- TASK INSTRUCTIONS -
From the entries below, copy out all lines holding "toInt".

BEGIN DATA SHOWN

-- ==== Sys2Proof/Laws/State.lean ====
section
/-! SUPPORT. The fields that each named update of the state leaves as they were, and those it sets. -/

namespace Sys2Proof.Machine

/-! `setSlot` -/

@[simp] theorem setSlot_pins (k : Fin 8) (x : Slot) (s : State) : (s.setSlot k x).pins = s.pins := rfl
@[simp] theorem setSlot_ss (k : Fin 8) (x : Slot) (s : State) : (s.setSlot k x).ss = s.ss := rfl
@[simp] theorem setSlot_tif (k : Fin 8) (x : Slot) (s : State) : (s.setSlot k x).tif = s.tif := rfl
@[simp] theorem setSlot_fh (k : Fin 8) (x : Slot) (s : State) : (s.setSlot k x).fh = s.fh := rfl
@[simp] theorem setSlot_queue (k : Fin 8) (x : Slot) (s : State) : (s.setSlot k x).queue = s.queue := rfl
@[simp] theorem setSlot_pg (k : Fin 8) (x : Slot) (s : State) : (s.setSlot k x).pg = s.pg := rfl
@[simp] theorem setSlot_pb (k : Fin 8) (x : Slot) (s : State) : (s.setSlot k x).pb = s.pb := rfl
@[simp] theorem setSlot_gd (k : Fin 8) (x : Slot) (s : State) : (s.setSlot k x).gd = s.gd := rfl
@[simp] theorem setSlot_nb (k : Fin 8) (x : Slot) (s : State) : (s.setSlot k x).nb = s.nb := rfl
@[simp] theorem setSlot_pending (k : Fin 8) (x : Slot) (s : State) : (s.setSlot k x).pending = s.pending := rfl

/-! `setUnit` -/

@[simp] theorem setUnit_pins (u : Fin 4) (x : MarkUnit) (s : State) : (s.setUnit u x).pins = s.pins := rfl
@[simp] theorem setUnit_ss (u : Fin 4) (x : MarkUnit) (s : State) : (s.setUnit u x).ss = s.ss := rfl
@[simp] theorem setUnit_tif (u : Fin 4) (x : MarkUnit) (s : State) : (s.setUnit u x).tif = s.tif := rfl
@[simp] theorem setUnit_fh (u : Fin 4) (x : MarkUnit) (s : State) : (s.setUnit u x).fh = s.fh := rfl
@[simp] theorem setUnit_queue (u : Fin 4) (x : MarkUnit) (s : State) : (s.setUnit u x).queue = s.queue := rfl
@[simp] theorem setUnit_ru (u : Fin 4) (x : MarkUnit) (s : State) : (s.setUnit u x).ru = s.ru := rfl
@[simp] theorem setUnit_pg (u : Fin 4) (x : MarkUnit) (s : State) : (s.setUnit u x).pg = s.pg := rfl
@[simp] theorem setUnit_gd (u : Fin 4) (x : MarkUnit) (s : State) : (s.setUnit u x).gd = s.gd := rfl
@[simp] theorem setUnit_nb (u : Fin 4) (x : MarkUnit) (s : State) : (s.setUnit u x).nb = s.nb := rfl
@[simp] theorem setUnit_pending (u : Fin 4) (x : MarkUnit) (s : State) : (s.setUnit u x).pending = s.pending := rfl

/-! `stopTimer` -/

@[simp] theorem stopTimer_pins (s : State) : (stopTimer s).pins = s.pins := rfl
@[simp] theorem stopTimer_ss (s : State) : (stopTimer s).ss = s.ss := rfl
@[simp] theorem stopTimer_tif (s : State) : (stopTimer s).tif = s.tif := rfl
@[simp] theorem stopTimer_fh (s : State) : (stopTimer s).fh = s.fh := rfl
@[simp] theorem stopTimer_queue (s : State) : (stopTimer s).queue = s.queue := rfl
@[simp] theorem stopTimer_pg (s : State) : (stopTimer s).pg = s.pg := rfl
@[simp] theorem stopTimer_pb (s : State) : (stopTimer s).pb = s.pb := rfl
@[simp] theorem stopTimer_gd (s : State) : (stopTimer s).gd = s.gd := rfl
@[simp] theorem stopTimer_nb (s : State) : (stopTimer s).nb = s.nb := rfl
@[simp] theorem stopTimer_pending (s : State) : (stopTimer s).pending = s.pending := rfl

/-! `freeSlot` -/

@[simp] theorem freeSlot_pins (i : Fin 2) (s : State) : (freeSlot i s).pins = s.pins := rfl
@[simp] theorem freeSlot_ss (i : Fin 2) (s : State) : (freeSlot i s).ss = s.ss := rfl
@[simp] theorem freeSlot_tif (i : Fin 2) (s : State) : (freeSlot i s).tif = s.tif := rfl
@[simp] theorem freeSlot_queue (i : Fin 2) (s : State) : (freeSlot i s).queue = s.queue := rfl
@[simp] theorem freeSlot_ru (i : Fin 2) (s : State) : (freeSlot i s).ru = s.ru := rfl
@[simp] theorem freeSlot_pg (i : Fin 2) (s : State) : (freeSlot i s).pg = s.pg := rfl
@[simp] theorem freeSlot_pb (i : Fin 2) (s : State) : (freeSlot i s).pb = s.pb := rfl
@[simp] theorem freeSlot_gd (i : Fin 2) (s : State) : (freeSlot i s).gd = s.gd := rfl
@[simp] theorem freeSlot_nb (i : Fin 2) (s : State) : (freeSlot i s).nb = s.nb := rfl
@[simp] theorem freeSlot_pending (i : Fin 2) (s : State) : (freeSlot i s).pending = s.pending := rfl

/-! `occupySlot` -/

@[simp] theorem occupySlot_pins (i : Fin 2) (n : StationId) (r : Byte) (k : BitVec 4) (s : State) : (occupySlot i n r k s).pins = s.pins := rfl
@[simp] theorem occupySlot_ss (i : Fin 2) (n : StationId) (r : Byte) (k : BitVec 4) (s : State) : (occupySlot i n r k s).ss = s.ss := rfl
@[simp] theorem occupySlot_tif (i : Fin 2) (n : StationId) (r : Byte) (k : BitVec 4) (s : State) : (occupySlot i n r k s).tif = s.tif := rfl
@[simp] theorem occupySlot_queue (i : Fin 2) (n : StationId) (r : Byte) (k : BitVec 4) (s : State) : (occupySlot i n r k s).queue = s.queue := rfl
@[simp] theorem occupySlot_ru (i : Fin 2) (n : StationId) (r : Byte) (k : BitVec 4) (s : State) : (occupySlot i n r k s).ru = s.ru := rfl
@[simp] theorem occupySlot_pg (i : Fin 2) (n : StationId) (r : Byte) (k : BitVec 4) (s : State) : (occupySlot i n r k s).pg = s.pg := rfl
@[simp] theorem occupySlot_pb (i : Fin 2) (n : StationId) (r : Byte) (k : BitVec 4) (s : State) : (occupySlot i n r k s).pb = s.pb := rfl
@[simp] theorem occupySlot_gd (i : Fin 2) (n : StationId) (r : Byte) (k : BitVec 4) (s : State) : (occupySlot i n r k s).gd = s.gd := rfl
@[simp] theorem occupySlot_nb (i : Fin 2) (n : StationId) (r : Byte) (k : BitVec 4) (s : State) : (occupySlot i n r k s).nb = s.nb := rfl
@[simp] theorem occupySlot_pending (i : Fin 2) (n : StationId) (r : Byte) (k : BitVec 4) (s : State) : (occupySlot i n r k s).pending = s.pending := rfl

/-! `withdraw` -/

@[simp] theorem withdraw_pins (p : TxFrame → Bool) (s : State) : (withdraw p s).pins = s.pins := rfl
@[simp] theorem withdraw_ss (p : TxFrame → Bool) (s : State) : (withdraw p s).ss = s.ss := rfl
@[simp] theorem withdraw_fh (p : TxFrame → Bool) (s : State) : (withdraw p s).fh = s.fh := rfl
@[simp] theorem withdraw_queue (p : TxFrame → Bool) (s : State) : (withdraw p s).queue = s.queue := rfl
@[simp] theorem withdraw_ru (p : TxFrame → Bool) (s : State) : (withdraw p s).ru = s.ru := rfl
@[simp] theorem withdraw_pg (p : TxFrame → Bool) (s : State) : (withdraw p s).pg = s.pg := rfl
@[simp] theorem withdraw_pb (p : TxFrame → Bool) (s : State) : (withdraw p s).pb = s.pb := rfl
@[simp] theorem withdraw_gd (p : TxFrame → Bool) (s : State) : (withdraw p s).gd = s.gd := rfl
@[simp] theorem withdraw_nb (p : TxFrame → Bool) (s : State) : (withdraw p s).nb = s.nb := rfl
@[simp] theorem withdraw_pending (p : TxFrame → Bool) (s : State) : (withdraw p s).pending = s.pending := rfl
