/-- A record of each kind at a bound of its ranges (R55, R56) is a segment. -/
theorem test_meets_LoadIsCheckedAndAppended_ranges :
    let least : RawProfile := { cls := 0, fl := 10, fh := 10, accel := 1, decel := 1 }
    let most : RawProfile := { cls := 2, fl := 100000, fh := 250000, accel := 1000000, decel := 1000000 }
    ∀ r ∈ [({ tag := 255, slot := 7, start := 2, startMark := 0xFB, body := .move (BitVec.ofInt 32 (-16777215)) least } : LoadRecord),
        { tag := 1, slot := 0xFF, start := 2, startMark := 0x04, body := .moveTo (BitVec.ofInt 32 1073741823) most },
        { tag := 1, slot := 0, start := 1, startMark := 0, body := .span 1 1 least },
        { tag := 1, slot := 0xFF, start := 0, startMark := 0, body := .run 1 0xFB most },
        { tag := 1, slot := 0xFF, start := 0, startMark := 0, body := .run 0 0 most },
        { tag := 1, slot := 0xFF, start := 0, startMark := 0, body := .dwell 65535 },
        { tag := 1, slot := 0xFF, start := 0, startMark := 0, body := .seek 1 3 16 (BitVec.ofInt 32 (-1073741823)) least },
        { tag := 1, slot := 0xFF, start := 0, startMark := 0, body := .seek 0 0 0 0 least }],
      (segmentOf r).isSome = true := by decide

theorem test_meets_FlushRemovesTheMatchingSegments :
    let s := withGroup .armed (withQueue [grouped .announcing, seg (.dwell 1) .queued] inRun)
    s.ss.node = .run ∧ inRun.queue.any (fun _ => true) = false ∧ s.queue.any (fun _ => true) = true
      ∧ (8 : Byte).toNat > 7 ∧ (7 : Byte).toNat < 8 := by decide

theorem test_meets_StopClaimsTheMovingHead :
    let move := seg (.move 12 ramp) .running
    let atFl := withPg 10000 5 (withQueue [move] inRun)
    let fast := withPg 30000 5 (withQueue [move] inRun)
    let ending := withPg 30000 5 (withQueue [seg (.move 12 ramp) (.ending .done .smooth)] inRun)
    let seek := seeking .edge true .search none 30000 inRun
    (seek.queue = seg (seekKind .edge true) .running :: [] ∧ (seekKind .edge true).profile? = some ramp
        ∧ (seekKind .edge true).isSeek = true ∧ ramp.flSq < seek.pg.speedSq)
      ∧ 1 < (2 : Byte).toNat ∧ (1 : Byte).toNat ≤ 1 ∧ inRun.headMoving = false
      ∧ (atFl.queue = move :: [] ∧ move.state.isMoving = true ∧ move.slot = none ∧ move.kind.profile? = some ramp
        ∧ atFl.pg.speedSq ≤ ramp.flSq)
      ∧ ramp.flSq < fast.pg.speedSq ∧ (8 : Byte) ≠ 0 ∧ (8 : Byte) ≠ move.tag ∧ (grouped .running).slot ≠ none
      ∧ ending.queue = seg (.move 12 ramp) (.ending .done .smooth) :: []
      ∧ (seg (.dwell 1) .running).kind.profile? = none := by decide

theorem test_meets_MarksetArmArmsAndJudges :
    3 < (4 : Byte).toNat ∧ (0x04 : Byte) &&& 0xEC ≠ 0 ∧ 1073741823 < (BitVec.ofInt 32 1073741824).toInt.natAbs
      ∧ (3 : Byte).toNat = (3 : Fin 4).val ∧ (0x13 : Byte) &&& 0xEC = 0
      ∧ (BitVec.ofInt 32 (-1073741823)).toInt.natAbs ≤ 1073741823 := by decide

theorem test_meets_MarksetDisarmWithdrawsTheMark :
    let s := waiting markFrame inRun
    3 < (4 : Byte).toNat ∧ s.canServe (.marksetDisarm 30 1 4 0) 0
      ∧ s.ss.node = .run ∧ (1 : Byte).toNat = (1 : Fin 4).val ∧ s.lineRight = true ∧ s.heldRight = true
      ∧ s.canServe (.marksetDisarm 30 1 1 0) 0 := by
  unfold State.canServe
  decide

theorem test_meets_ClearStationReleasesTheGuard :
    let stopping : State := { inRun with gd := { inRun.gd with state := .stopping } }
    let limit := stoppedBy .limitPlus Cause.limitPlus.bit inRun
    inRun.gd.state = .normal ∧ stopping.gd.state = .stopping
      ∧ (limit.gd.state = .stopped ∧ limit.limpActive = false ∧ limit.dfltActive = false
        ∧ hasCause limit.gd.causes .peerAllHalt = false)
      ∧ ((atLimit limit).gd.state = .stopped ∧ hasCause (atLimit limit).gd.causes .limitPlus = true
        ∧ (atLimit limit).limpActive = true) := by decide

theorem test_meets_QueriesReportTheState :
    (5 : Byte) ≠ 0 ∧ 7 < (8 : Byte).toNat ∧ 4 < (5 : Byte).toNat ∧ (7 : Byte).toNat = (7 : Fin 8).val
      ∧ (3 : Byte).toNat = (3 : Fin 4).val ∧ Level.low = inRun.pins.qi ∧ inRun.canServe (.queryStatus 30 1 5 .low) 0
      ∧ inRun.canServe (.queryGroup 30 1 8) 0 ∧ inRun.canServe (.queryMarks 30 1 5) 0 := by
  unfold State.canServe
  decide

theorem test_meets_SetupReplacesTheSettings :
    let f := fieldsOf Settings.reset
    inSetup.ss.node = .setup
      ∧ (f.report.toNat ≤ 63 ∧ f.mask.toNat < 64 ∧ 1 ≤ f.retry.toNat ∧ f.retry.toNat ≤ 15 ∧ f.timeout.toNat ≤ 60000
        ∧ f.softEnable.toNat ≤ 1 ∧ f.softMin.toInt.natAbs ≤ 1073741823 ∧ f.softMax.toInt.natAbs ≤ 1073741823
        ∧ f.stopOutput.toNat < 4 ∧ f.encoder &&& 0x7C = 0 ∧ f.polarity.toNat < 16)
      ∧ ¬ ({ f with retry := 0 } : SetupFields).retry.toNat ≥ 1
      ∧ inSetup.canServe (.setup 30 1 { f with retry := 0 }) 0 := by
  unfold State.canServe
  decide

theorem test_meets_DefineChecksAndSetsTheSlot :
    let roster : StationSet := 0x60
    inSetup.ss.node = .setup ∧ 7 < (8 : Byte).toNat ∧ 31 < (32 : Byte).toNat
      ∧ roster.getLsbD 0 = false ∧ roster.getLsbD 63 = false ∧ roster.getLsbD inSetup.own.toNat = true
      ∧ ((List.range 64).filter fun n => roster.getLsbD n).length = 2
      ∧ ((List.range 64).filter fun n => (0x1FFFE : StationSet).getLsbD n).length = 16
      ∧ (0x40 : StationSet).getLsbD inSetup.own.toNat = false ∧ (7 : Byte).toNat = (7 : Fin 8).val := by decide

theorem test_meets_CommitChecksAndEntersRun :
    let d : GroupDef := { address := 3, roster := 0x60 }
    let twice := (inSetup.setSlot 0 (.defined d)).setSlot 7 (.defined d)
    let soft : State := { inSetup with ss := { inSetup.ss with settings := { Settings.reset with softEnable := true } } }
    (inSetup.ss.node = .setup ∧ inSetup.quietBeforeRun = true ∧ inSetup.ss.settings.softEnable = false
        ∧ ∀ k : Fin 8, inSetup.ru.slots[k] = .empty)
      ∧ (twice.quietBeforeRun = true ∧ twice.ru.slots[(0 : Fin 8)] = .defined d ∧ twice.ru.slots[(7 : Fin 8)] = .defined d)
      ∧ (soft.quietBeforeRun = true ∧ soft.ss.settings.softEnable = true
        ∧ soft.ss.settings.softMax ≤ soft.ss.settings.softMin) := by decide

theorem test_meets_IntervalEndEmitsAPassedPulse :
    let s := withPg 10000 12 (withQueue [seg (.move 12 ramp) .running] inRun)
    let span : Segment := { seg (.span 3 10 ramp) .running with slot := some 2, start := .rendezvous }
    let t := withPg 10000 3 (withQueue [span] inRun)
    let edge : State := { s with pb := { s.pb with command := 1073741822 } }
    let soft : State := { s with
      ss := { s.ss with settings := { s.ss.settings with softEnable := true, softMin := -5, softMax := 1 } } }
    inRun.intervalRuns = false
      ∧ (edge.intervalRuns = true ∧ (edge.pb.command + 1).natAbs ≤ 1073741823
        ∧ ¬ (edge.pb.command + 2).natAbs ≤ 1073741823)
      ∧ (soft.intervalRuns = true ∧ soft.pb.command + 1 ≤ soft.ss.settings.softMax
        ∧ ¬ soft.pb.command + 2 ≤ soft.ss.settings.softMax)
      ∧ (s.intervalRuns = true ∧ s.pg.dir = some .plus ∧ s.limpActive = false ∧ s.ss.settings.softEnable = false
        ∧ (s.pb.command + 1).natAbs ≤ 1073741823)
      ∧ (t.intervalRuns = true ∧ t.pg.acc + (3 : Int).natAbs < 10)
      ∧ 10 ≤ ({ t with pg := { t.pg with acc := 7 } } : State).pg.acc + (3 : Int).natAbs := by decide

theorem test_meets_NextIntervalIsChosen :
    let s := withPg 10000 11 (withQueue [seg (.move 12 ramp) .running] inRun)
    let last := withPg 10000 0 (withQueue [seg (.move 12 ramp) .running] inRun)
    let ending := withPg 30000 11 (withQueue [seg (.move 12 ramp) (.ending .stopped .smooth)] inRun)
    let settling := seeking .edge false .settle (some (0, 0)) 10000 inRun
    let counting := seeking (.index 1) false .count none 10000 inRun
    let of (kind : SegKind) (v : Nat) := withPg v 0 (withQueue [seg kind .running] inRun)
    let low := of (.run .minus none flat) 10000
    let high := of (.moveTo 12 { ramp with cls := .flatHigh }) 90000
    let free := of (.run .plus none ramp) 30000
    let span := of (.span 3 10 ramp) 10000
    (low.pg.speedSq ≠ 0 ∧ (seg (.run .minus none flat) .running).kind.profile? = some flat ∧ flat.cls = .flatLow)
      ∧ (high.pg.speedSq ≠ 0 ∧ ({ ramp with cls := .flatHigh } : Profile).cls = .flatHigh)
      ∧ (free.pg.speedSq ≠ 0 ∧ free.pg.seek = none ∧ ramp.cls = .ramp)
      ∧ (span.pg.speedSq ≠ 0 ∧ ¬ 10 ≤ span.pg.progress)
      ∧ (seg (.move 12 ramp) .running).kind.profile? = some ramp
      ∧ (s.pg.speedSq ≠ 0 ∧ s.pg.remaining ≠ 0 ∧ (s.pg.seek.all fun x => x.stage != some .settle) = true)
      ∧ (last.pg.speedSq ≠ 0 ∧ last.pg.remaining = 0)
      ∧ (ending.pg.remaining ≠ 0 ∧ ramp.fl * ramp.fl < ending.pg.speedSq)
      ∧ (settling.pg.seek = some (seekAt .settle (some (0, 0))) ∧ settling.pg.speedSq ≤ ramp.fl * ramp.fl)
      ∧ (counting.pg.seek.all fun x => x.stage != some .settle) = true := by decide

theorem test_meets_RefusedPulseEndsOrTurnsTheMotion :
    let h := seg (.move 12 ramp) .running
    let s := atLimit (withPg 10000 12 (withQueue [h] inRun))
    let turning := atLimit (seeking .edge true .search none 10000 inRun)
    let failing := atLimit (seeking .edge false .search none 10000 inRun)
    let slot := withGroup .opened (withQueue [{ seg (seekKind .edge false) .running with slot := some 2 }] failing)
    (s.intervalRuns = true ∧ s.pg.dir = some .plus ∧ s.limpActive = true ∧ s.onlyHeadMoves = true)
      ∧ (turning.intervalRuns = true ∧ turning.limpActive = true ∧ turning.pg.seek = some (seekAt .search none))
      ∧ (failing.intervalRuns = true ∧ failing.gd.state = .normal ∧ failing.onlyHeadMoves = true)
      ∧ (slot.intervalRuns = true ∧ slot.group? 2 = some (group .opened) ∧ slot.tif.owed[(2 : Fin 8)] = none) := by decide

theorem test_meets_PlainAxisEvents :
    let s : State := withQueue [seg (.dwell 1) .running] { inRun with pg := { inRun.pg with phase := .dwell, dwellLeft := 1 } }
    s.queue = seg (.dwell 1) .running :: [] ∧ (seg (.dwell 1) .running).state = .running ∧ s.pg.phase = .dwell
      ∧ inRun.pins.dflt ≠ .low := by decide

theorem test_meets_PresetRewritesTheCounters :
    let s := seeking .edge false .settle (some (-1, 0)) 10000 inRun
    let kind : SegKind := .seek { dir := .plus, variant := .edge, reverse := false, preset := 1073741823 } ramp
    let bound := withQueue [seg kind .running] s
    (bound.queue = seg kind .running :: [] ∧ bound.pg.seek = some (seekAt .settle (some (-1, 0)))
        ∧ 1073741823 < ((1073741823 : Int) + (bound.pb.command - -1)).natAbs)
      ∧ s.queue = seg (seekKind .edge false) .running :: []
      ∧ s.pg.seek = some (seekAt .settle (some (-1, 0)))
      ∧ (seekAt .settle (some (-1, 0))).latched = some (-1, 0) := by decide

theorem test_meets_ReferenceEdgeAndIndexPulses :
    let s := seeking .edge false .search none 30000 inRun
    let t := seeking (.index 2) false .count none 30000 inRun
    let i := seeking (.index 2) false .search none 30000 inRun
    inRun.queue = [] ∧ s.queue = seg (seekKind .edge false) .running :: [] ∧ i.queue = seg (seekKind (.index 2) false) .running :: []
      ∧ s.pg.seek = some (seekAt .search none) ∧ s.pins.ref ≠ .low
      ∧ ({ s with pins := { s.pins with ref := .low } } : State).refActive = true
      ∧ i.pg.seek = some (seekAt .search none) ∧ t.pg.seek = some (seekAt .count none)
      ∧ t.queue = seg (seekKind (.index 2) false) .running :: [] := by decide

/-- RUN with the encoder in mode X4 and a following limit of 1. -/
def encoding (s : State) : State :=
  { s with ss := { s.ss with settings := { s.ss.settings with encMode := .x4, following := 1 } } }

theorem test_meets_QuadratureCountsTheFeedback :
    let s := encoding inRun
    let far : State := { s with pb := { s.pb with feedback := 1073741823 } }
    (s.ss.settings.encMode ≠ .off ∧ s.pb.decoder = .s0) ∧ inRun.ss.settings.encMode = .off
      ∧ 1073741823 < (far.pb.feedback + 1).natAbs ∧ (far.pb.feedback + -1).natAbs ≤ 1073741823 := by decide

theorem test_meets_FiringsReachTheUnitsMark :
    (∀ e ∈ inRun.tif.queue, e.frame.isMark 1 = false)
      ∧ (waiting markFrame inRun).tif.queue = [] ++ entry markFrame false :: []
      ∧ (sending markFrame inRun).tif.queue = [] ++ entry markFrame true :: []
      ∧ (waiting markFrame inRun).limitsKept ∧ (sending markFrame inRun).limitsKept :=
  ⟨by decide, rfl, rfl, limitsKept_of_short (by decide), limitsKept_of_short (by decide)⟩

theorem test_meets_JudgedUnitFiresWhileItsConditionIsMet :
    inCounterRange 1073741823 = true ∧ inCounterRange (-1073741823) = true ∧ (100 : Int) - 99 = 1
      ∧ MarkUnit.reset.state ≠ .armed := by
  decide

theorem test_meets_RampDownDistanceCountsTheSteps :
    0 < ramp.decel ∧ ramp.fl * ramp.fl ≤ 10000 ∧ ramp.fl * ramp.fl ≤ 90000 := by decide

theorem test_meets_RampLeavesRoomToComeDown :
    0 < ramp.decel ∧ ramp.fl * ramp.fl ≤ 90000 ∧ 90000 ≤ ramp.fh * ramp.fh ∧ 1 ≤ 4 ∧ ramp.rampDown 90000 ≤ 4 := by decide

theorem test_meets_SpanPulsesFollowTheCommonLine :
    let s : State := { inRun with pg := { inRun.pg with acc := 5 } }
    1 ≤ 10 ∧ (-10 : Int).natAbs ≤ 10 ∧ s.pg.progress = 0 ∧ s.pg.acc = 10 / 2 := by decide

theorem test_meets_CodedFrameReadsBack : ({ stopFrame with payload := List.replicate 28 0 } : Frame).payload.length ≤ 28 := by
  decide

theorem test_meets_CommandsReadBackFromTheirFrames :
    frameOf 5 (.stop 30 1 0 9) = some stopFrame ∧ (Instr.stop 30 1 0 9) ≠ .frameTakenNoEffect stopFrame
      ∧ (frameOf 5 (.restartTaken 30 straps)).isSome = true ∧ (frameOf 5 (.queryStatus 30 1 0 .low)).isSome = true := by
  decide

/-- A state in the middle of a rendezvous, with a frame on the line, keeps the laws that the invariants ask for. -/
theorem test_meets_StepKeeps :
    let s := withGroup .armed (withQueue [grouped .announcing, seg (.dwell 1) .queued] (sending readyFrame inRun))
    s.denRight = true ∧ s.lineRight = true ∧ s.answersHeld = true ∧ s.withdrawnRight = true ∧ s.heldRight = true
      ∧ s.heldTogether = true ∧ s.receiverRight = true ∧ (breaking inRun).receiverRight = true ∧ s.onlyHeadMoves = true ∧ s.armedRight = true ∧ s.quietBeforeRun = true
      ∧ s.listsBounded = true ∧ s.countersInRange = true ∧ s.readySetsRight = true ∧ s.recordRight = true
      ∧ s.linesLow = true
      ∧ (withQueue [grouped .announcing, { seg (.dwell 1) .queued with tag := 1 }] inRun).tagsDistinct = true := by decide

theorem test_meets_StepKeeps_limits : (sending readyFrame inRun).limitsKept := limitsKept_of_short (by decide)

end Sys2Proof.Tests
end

END DATA SHOWN

- RESULT FOR THIS TASK -
    3 < (4 : Byte).toNat ∧ (0x04 : Byte) &&& 0xEC ≠ 0 ∧ 1073741823 < (BitVec.ofInt 32 1073741824).toInt.natAbs
      ∧ (BitVec.ofInt 32 (-1073741823)).toInt.natAbs ≤ 1073741823 := by decide
        ∧ f.softEnable.toNat ≤ 1 ∧ f.softMin.toInt.natAbs ≤ 1073741823 ∧ f.softMax.toInt.natAbs ≤ 1073741823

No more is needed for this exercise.